WORK INSTRUCTION —
Reproduce the opening lines of the records exactly, up to and including the line in which "namespace Sys2Proof.Machine" occurs.

(Dataset entries)
******

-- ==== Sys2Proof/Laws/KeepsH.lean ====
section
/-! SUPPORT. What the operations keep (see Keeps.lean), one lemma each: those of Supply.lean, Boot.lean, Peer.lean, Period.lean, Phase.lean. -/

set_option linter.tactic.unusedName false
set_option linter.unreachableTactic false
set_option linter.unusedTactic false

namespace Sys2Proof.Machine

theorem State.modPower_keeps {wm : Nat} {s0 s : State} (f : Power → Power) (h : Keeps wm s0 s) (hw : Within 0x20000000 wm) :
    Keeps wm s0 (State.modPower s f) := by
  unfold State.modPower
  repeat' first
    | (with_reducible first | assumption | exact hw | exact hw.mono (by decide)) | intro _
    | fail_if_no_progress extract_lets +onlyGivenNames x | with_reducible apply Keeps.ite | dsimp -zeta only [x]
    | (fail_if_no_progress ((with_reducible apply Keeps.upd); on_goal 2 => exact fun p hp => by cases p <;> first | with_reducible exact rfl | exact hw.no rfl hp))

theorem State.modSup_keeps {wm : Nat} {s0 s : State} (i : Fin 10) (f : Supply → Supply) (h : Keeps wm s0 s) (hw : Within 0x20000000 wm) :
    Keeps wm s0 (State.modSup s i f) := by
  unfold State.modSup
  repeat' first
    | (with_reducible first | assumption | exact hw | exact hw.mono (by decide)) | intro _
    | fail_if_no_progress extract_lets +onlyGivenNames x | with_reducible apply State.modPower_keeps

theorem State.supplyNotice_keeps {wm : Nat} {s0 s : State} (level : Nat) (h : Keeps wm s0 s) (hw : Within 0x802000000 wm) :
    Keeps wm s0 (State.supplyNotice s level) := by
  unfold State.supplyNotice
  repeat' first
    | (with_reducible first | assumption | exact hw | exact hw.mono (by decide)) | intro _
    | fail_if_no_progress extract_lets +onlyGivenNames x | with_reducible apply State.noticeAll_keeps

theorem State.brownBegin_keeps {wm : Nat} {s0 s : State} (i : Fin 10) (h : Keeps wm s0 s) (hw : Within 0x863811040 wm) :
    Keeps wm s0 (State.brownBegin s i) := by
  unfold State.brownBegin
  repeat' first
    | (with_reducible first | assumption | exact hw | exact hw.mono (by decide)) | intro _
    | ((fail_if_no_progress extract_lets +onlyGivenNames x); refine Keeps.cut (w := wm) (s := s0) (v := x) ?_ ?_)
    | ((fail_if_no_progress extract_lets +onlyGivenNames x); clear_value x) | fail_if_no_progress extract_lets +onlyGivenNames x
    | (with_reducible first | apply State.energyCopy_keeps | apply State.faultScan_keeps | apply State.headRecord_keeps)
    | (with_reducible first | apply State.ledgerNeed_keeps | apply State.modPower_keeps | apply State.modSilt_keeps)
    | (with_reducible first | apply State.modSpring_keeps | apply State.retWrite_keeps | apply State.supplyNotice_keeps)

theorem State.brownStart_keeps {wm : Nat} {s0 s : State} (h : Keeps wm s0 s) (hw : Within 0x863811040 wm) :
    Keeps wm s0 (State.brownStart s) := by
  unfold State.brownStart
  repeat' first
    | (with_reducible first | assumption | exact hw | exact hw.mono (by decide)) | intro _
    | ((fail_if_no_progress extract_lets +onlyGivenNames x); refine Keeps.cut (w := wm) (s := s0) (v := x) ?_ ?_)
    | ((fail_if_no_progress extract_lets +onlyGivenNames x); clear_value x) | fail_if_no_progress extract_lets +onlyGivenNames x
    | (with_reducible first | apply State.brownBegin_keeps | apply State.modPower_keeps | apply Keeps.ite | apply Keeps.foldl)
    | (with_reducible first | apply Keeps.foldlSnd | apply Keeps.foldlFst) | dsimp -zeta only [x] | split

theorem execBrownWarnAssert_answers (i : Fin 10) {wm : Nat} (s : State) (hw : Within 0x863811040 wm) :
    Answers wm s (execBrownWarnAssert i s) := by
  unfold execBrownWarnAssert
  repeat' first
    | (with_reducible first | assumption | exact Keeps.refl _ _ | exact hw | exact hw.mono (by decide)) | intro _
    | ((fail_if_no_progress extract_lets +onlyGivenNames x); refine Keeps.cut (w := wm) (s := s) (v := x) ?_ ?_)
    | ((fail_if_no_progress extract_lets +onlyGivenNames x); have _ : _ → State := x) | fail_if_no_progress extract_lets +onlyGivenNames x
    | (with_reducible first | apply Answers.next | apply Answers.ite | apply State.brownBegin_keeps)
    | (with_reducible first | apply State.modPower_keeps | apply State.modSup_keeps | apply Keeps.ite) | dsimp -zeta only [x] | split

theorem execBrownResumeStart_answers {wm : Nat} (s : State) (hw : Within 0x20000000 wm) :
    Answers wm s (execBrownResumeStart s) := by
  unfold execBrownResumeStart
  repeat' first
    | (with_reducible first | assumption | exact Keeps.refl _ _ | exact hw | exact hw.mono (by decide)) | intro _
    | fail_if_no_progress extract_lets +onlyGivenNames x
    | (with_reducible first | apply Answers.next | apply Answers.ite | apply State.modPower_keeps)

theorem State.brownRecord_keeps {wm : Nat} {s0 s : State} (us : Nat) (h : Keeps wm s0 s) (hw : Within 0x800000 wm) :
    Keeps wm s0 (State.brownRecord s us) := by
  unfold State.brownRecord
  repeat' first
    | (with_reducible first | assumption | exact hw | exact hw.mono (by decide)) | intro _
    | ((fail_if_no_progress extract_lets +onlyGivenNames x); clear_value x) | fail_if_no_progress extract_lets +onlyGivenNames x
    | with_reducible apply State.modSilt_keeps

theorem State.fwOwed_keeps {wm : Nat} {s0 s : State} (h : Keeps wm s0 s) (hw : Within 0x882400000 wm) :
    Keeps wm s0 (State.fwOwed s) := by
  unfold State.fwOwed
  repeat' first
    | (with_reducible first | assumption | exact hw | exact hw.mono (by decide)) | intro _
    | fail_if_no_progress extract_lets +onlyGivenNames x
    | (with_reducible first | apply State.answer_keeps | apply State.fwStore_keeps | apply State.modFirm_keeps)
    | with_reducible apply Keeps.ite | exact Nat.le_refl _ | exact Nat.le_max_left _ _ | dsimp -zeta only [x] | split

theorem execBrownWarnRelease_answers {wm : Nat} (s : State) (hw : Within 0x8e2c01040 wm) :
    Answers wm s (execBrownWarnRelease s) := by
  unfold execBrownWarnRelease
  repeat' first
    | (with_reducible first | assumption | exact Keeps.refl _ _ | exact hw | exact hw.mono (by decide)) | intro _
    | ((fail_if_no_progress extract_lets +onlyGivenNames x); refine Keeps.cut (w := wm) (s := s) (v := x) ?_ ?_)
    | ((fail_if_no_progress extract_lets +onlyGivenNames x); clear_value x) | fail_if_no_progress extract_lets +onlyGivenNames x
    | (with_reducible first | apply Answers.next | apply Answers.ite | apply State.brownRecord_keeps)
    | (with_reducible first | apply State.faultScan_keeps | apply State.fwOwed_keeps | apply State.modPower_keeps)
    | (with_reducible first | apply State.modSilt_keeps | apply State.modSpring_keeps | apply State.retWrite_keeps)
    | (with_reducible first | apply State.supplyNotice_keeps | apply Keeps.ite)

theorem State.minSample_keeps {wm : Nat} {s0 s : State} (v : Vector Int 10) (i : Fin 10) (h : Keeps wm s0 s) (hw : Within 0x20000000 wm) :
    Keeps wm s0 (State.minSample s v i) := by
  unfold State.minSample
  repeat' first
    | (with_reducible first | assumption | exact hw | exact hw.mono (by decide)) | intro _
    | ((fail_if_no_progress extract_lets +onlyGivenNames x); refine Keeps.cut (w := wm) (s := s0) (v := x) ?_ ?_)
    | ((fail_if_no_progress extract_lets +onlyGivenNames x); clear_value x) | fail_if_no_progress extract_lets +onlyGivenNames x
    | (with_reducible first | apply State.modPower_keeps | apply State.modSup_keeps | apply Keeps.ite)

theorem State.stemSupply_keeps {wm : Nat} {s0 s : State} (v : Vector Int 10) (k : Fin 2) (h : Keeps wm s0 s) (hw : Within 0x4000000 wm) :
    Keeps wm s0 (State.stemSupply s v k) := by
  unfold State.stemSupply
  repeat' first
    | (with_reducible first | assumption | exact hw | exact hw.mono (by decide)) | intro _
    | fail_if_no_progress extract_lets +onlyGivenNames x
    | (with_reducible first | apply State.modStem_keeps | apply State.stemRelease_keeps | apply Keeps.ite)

******

TASK RESULT —
-- ==== Sys2Proof/Laws/KeepsH.lean ====
section
/-! SUPPORT. What the operations keep (see Keeps.lean), one lemma each: those of Supply.lean, Boot.lean, Peer.lean, Period.lean, Phase.lean. -/

set_option linter.tactic.unusedName false
set_option linter.unreachableTactic false
set_option linter.unusedTactic false

namespace Sys2Proof.Machine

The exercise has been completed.